> [Work instruction]: In the entries below, the word "progress" appears on some lines. Copy each of those lines.

Collected data entries
-- ==== Sys2Proof/Machine/Driver.lean ====
section
/-! DEFINITION. The Stepper, the Driver and the host's moves: everything a machine step does around `exec`. -/

namespace Sys2Proof.Machine

/-- After the instruction (R85, R86, `60_exceptions.md` R171): a step that waits at a port stays in progress for its
command; one that raised ends with Error; any other ends with Continue. -/
def State.settle (s : State) (who : Issuer) : State :=
  match s.port with
  | .idle => s.answer who (if s.err then .error else .cont)
  | .offering _ => s.keepWaiting who
  | .awaiting => s.keepWaiting who

/-- `settle` on what the instruction answered. -/
def settleResult (who : Issuer) : Result → Result
  | .next s => .next (s.settle who)
  | .fault r => .fault r
  | .refused r => .refused r

/-- One invocation of the Stepper for a command (`40_sequencer.md` R80): latch check (R81), halt check (R82), fetch
(R83), dispatch (R84), and the end of the step. A waiting step is resumed by the same pass: nothing it reads has
changed since (log 7). -/
def stepper (who : Issuer) (s : State) : Result :=
  if s.err then .next (s.answer who .error)
  else if s.psize ≤ s.ip then .next (s.answer who .halt)
  else settleResult who (exec (decodeByte (s.fetch s.ip)) s)

/-- A waiting command is taken (`60_exceptions.md` R181). RUN begins here and its steps follow (R88; log 5). -/
def serve (c : Command) (s : State) : Result :=
  match c with
  | .load q => .next (s.load q)
  | .step => stepper .step s
  | .run => .next s.startRun
  | .observe => .next (s.respond (.observed s.observation))

/-- The engine's move: a waiting step goes on; between steps the oldest waiting command is taken (R212); with none, a RUN
in progress takes its next step (R88); with nothing to do the engine is quiescent (`60_exceptions.md` R185). -/
def engineMove (s : State) : Result :=
  match s.busy, s.pending, s.runs with
  | some who, _, _ => stepper who s
  | none, c :: rest, _ => serve c (s.setPending rest)
  | none, [], 0 => .next s
  | none, [], _ + 1 => stepper .run s

/-- What a host move does (`60_exceptions.md` R181). A command only arrives here; `pause` changes nothing. -/
def HostMove.apply : HostMove → State → State
  | .pause, s => s
  | .reset, s => s.resetEngine
  | .command c, s => s.setPending (s.pending ++ [c])
  | .offer x, s => s.setInput (s.input ++ [x])
  | .setTaking b, s => s.setTaking b

/-- One move of the host or of the engine: the host's next move if it has one, and the engine's when the host pauses or
has no further move (log 4). -/
def turn (s : State) : Result :=
  match s.moves with
  | [] => engineMove s
  | .pause :: rest => engineMove (s.setMoves rest)
  | m :: rest => .next (m.apply (s.setMoves rest))

/-- A machine step. `TAPE_SIZE = 0` is rejected before any step (`60_exceptions.md` R175). -/
def machineStep (s : State) : Result :=
  if s.cfg.wf then turn s else .refused .tapeSizeZero

/-- The state whose very next machine step fetches and runs the instruction byte `b`: the byte stands in the program at
`ip`, a RUN is in progress, no latch, wait, waiting command or host move comes before it (log 10). -/
def State.placeInstruction (s : State) (b : Byte) : State :=
  { s with
    prog := s.prog.write s.ip b
    psize := max s.psize (s.ip + 1)
    err := false
    port := .idle
    busy := none
    runs := max s.runs 1
    pending := []
    moves := [] }

end Sys2Proof.Machine
end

> [Written reply]:
/-- After the instruction (R85, R86, `60_exceptions.md` R171): a step that waits at a port stays in progress for its
in progress takes its next step (R88); with nothing to do the engine is quiescent (`60_exceptions.md` R185). -/
`ip`, a RUN is in progress, no latch, wait, waiting command or host move comes before it (log 10). -/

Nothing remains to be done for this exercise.